The dinner table seems large this evening. Some of our best family memories were made right here. We gathered around this table each evening to eat, to talk, to laugh, to read the Bible, to pray. In so many ways our family life revolved around this table. Five of us would sit here, often six if one of the children from the neighborhood was joining us. It was always just a bit tight as we sat elbow-to-elbow, our feet bumping and fighting for space underneath. But it seems large this evening with just two of us sitting here, just two of us sitting down at one end. It seems large, empty, and kind of sad.
The living room seems large tonight. You might think that would be impossible when our living room is so very small. We never could fit enough chairs in here to seat all of us at once. Someone would always have to sit on a lap or lie on the floor, or three would need to squeeze onto a mere loveseat. We read so many books here, books that transported us to Middle Earth or Narnia, to the Canadian east coast or the American prairies. So many books, so many stories, so many memories in so small a place. But this living room feels too large tonight—large, empty, and kind of sad.
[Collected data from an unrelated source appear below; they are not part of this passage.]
-- ==== Sys2Proof/Machine/Translate.lean ====
section
/-! DEFINITION. Regions and their effective values (R47), address translation (R224 to R231), and the accesses that the
parties of a task make: checks, views of deterministic regions (R317), stash service (R239), stores. -/

namespace Sys2Proof.Machine

/-! ## Contexts, regions, tasks -/

/-- A bound context. -/
def State.context (s : State) (c : Nat) : Option Context := s.contexts.find? (fun x => x.id == c)

/-- A linked region. -/
def State.region (s : State) (c : Nat) (a : Word) : Option Region :=
  s.regions.find? (fun r => r.ctx == c && r.addr == a)

/-- A region and its ancestors, innermost first (at most eight levels, R48). -/
def State.lineage (s : State) (c : Nat) (a : Word) : Nat → List Region
  | 0 => []
  | n + 1 =>
    match s.region c a with
    | none => []
    | some r => r :: (if r.root then [] else s.lineage c r.parent n)

/-- A region and its ancestors. -/
def State.chain (s : State) (c : Nat) (a : Word) : List Region := s.lineage c a 9

/-- Whether a region overrides the field of an override bit (R47). -/
def Region.overrides (r : Region) (bit : Nat) : Bool := r.rcb.getLsbD (64 + bit)

/-- The effective value of an RCB field of len bits at byte off, whose override bit is bit (R47). It comes from the bytes that were captured at
the link, and SET_SEED has changed since, for as long as the region is linked: a value that the host has written over them meanwhile is never
used, though R49 leaves open from when on it may be (DESIGN CHOICE, log 4). -/
def State.effField (s : State) (c : Nat) (a : Word) (bit off len : Nat) : Nat :=
  match (s.chain c a).find? (fun r => r.overrides bit) with
  | some r => fieldN r.rcb (8 * off) len
  | none => 0

/-- The effective budget of a region in a field that takes the least of its own and its parent's (R47). -/
def State.effMin (s : State) (c : Nat) (a : Word) (bit off len : Nat) : Nat :=
  leastBy (fun r => fieldN r.rcb (8 * off) len) (2 ^ len - 1) ((s.chain c a).filter (fun r => r.overrides bit))

/-- Effective priority, flags, fault domain, strip budget, array share, stash budget, seed (R47). -/
def State.effPrio (s : State) (c : Nat) (a : Word) : Nat := s.effField c a 0 0x0A 8
def State.effFlags (s : State) (c : Nat) (a : Word) : Nat := s.effField c a 1 0x0B 8
def State.effFdom (s : State) (c : Nat) (a : Word) : Nat := s.effField c a 2 0x0C 16
def State.effStrips (s : State) (c : Nat) (a : Word) : Nat := s.effMin c a 3 0x0E 16
def State.effShare (s : State) (c : Nat) (a : Word) : Nat := s.effField c a 4 0x10 16
def State.effStash (s : State) (c : Nat) (a : Word) : Nat := s.effMin c a 5 0x18 64
def State.effSeed (s : State) (c : Nat) (a : Word) : Nat := s.effField c a 6 0x20 64

/-- Effective placement mask: own AND parent's (R47). -/
def State.effPlace (s : State) (c : Nat) (a : Word) : BitVec 128 :=
  ((s.chain c a).filter (fun r => r.overrides 7)).foldl (fun m r => m &&& r.rcb.extractLsb' (8 * 0x28) 128)
    (BitVec.allOnes 128)

/-- The deterministic, strict and migratable flags of a region (R47). -/
def State.isDet (s : State) (c : Nat) (a : Word) : Bool := (s.effFlags c a) % 2 == 1
def State.isStrict (s : State) (c : Nat) (a : Word) : Bool := (s.effFlags c a) / 2 % 2 == 1
def State.isMigratable (s : State) (c : Nat) (a : Word) : Bool := (s.effFlags c a) / 4 % 2 == 1

/-- Whether region b lies in the subtree of region a (a itself included). -/
def State.inSubtree (s : State) (c : Nat) (a b : Word) : Bool := (s.chain c b).any (fun r => r.addr == a)

/-- Every task that exists, the one on stage first. -/
def State.tasks (s : State) : List Task := (s.task :: s.parked).filter (fun t => t.status != .vacant)

/-- The task with a number. -/
def State.findTask (s : State) (tid : Nat) : Option Task := s.tasks.find? (fun t => t.id.tid == tid)

/-- The state with the task of a number changed. -/
def State.modTask (s : State) (tid : Nat) (f : Task → Task) : State :=
  let g : Task → Task := fun t => if t.status != .vacant && t.id.tid == tid then f t else t
  { s with task := g s.task, parked := s.parked.map g }

/-- The section of a logical number. -/
def State.sect (s : State) (n : Nat) : Option Sect := s.sects[n]?

/-- The state with logical section n changed. -/
def State.modSect (s : State) (n : Nat) (f : Sect → Sect) : State :=
  { s with sects := s.sects.mapIdx (fun i x => if i = n then f x else x) }

/-- The physical die of a task's section. -/
def State.dieOf (s : State) (t : Task) : Nat :=
  match s.sect t.id.section_ with
  | some x => x.pdie
  | none => 0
It all seems large tonight—large, empty, and kind of sad. But my heart feels full tonight—full, pleased, and well satisfied, for each of our children is just where the Lord means for them to be. One is at college, the next step in her growth, the next stage of developing into who God has made her. One is at her home with her husband, happily settled into her new place, her new family, her new life. One is in heaven, in the safest and best of all places, the place we all most truly wish to be. And this little house was only ever meant to be temporary for our children, only ever meant to be the place in which we would prepare them, the place from which we would launch them into the world beyond, and the world beyond that.
I’ll go upstairs now and sit beside Aileen on that little loveseat. I’ll look at the empty table, gaze at the empty chairs, listen to the silence of an empty house and praise God for all the memories, all the blessings, all the sweet pleasures we experienced in this little house that, today at least, seems so large.